## Stored data entries
________________________
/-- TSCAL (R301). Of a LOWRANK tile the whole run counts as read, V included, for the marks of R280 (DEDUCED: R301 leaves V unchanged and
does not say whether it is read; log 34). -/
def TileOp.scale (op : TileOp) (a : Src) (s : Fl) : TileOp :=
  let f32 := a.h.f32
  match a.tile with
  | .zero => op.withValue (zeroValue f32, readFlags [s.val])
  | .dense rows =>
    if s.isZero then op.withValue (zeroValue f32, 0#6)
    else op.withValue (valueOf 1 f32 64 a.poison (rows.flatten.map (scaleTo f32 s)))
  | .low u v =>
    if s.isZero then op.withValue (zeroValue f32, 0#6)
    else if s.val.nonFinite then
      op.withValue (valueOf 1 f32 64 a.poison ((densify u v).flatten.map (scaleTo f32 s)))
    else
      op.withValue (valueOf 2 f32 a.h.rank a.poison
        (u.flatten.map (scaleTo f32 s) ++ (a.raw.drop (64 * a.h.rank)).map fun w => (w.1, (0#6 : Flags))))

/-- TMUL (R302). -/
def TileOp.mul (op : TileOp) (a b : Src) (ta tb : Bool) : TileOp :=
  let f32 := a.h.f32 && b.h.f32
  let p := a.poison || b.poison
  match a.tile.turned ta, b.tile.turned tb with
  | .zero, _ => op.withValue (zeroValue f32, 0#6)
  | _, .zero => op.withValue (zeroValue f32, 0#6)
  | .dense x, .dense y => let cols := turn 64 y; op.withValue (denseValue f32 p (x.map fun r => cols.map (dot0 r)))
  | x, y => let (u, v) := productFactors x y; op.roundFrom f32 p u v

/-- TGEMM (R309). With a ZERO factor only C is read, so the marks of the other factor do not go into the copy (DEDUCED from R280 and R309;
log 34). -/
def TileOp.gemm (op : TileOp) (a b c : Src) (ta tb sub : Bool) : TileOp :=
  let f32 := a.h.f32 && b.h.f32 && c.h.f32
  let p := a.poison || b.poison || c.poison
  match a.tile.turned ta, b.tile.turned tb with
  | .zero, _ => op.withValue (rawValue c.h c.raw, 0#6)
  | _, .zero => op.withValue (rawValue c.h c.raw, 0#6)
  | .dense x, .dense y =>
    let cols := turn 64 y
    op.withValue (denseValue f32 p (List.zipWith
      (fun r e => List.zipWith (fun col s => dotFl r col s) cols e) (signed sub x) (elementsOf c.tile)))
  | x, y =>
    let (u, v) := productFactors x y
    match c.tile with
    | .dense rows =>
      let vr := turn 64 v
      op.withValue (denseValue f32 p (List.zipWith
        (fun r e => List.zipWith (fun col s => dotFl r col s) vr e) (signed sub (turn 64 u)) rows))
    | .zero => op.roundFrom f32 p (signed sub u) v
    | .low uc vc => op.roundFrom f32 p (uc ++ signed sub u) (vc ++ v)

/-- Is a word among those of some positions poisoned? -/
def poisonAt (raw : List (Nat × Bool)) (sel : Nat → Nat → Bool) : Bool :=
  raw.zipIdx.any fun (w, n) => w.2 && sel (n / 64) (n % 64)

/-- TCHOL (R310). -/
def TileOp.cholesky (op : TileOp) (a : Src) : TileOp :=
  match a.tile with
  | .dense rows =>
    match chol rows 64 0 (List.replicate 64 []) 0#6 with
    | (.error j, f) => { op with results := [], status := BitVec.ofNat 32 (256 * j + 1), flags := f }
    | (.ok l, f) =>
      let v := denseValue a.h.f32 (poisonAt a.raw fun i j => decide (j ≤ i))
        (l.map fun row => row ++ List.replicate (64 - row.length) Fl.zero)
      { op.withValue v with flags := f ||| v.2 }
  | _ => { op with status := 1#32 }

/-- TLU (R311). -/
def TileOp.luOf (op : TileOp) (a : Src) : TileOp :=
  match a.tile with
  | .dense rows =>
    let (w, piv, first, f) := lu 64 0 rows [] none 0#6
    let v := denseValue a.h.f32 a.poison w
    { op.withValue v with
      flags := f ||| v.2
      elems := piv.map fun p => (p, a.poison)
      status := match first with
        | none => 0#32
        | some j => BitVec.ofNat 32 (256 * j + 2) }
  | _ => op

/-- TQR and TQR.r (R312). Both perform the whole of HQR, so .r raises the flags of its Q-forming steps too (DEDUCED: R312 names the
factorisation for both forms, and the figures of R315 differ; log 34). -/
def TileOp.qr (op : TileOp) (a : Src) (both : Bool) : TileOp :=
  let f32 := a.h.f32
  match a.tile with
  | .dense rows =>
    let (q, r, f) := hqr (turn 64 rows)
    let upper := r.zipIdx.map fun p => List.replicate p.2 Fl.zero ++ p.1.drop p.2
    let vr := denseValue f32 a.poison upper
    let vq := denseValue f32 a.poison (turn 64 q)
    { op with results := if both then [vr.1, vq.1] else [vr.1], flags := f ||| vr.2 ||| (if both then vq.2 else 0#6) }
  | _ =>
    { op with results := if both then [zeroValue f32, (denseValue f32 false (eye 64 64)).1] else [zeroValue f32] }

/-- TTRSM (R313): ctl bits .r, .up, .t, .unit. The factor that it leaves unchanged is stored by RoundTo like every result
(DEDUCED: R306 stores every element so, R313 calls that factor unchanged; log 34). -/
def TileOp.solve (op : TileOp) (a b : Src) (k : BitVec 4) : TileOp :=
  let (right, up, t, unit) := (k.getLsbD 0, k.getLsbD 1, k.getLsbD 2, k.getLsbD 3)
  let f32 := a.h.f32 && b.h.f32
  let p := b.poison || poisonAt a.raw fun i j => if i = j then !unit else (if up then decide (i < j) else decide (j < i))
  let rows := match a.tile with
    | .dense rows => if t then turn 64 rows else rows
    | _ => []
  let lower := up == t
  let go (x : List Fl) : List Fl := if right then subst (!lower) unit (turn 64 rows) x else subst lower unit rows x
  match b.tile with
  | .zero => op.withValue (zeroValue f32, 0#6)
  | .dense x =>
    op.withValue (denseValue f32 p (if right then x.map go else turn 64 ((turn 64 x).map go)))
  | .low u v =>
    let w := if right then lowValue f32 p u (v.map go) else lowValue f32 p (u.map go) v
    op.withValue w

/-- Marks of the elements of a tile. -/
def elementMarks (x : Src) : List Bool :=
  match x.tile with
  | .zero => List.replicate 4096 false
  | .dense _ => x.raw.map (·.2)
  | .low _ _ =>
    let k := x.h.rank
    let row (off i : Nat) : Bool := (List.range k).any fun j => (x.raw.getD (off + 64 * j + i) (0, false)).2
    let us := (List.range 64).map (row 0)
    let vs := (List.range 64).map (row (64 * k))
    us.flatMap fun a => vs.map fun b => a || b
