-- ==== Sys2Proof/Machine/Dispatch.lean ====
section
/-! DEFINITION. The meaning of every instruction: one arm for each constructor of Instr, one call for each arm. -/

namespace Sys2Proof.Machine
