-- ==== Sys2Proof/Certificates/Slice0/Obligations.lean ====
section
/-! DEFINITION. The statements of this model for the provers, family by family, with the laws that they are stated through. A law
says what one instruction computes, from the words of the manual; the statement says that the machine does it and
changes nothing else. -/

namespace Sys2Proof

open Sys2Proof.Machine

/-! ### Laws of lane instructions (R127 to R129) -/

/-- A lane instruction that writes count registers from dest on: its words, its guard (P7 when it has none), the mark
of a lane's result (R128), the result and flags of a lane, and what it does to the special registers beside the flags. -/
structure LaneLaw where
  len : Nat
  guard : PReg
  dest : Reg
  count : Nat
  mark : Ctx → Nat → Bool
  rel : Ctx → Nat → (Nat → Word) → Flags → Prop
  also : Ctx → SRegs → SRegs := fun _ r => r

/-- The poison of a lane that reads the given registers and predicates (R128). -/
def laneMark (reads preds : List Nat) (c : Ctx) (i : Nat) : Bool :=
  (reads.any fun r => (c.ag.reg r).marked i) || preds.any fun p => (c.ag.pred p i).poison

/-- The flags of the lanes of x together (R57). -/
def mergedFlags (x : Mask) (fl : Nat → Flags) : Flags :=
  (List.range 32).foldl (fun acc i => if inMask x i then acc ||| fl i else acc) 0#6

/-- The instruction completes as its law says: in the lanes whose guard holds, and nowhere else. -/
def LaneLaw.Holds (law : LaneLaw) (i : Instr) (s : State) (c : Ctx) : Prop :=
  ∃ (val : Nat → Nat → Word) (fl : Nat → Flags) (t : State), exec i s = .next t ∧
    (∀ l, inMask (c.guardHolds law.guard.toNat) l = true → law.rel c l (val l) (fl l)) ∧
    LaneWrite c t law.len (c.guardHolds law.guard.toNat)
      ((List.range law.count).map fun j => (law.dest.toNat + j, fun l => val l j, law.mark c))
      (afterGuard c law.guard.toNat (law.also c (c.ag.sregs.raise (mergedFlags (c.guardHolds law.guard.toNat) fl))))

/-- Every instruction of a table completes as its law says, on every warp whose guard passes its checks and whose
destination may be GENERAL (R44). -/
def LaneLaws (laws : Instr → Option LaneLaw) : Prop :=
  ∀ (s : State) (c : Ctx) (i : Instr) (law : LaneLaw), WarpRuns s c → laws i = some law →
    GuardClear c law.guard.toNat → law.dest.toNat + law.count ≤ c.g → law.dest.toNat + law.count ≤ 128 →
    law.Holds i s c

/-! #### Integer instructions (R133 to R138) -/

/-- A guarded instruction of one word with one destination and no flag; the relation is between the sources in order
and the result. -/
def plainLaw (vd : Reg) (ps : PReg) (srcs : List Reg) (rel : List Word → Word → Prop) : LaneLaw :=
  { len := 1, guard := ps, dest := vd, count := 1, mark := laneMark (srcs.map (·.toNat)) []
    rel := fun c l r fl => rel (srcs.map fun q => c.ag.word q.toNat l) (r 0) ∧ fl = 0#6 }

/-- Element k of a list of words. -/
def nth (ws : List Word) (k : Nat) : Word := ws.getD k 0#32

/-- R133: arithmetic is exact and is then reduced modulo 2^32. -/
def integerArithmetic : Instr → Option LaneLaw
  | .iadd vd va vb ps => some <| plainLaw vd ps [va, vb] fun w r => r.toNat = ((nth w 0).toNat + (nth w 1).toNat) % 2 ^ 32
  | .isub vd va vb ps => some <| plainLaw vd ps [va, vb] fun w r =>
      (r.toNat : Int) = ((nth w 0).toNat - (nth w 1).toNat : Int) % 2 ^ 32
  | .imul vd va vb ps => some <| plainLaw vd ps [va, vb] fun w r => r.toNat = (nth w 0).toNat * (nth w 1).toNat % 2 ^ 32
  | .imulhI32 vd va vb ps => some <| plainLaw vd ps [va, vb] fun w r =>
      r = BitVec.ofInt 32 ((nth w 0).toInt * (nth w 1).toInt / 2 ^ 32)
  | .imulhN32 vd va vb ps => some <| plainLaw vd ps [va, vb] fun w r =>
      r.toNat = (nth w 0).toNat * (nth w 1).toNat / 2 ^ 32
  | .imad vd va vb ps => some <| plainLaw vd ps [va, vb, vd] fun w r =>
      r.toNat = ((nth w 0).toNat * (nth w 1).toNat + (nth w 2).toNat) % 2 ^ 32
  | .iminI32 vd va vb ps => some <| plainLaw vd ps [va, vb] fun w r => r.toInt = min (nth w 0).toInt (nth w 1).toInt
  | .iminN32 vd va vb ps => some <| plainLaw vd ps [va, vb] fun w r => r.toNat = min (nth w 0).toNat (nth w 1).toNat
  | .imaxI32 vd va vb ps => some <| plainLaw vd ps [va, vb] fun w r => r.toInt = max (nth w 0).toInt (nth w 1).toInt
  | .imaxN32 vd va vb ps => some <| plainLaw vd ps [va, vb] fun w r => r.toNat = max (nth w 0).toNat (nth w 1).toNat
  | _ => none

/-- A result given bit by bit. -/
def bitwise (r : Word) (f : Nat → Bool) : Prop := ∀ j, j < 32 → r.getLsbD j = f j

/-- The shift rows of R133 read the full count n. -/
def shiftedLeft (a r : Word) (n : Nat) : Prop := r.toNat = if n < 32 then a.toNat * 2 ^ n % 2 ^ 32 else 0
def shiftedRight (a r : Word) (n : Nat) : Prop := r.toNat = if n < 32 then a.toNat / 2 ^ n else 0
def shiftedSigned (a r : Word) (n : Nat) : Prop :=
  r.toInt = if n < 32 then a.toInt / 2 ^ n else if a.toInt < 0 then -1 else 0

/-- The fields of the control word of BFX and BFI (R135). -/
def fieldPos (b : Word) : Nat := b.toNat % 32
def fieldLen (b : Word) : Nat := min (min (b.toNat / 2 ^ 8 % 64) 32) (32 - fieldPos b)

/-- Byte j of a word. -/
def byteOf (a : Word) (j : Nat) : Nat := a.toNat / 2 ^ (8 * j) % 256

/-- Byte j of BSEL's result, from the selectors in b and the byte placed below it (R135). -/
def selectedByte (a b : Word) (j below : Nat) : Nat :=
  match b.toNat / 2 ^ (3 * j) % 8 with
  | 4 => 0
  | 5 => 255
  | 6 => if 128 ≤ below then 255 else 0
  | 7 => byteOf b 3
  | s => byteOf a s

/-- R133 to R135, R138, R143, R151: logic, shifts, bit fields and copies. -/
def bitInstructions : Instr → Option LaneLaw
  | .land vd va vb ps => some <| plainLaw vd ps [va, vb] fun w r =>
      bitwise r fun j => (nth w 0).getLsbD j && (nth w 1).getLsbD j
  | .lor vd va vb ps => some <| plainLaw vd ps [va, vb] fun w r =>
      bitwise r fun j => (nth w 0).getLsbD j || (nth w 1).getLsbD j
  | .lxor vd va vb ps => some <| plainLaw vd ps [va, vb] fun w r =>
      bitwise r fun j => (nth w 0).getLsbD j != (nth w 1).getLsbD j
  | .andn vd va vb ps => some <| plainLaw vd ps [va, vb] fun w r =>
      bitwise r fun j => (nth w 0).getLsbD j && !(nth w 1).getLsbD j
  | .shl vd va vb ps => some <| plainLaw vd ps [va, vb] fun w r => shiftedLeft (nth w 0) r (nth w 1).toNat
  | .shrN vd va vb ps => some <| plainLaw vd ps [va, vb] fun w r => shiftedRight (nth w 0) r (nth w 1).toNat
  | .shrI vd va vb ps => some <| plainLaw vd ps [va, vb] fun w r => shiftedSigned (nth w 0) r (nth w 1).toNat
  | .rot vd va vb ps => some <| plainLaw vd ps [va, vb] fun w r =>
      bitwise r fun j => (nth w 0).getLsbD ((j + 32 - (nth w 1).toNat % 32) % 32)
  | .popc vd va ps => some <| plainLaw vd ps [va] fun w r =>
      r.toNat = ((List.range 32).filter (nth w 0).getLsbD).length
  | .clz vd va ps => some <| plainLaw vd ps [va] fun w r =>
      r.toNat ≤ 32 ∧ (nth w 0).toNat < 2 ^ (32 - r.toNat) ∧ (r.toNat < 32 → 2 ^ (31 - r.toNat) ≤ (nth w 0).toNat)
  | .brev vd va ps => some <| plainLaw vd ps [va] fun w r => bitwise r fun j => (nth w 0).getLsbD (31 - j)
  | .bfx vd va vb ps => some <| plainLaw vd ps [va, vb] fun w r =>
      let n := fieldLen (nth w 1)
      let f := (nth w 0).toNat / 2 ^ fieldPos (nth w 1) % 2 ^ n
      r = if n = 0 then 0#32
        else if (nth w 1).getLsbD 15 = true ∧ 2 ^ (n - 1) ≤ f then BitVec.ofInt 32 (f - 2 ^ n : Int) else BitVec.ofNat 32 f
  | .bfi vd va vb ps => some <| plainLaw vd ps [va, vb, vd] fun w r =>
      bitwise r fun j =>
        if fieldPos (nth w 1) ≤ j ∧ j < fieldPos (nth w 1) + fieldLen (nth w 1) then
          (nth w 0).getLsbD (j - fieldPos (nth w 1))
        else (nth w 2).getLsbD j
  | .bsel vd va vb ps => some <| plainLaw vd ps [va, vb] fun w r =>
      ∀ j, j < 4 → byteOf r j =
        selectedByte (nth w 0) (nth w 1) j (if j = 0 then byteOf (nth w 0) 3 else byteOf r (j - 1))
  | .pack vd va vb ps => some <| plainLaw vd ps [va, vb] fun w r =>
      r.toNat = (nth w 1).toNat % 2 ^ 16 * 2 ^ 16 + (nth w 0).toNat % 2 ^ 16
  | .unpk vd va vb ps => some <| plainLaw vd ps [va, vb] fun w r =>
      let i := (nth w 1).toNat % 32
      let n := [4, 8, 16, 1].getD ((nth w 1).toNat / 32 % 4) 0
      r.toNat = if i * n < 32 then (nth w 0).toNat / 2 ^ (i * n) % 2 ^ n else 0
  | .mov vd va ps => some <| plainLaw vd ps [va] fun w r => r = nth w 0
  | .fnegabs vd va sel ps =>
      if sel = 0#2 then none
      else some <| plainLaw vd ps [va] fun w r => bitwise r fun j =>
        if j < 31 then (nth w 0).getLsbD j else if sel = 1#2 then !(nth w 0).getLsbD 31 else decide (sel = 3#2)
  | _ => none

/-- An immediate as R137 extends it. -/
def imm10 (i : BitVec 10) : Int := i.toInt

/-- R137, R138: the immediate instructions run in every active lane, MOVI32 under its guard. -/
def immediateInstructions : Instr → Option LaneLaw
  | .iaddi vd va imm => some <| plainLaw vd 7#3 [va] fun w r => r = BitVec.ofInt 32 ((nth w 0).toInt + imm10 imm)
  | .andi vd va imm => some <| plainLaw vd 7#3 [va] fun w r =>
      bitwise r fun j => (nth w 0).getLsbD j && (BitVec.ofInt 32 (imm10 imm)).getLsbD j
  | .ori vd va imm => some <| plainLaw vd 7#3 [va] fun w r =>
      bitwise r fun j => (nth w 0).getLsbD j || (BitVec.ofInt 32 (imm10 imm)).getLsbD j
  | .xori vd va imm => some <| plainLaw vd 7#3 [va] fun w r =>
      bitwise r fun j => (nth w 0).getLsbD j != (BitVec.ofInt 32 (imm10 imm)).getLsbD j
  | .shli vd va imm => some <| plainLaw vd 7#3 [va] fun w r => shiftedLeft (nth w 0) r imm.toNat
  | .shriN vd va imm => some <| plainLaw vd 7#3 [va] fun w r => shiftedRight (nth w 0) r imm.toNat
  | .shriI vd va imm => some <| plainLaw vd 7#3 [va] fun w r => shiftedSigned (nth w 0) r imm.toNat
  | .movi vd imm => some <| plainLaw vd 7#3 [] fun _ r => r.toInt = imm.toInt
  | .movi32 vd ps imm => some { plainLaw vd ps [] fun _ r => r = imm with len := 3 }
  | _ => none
________________________
## ACTIVITY
Return only the part of the records above that opens with the line containing "says what one" and closes with the line containing "to R138) -/", ends included.

## EXERCISE ANSWER
says what one instruction computes, from the words of the manual; the statement says that the machine does it and
changes nothing else. -/

namespace Sys2Proof

open Sys2Proof.Machine

/-! ### Laws of lane instructions (R127 to R129) -/

/-- A lane instruction that writes count registers from dest on: its words, its guard (P7 when it has none), the mark
of a lane's result (R128), the result and flags of a lane, and what it does to the special registers beside the flags. -/
structure LaneLaw where
  len : Nat
  guard : PReg
  dest : Reg
  count : Nat
  mark : Ctx → Nat → Bool
  rel : Ctx → Nat → (Nat → Word) → Flags → Prop
  also : Ctx → SRegs → SRegs := fun _ r => r

/-- The poison of a lane that reads the given registers and predicates (R128). -/
def laneMark (reads preds : List Nat) (c : Ctx) (i : Nat) : Bool :=
  (reads.any fun r => (c.ag.reg r).marked i) || preds.any fun p => (c.ag.pred p i).poison

/-- The flags of the lanes of x together (R57). -/
def mergedFlags (x : Mask) (fl : Nat → Flags) : Flags :=
  (List.range 32).foldl (fun acc i => if inMask x i then acc ||| fl i else acc) 0#6

/-- The instruction completes as its law says: in the lanes whose guard holds, and nowhere else. -/
def LaneLaw.Holds (law : LaneLaw) (i : Instr) (s : State) (c : Ctx) : Prop :=
  ∃ (val : Nat → Nat → Word) (fl : Nat → Flags) (t : State), exec i s = .next t ∧
    (∀ l, inMask (c.guardHolds law.guard.toNat) l = true → law.rel c l (val l) (fl l)) ∧
    LaneWrite c t law.len (c.guardHolds law.guard.toNat)
      ((List.range law.count).map fun j => (law.dest.toNat + j, fun l => val l j, law.mark c))
      (afterGuard c law.guard.toNat (law.also c (c.ag.sregs.raise (mergedFlags (c.guardHolds law.guard.toNat) fl))))

/-- Every instruction of a table completes as its law says, on every warp whose guard passes its checks and whose
destination may be GENERAL (R44). -/
def LaneLaws (laws : Instr → Option LaneLaw) : Prop :=
  ∀ (s : State) (c : Ctx) (i : Instr) (law : LaneLaw), WarpRuns s c → laws i = some law →
    GuardClear c law.guard.toNat → law.dest.toNat + law.count ≤ c.g → law.dest.toNat + law.count ≤ 128 →
    law.Holds i s c

/-! #### Integer instructions (R133 to R138) -/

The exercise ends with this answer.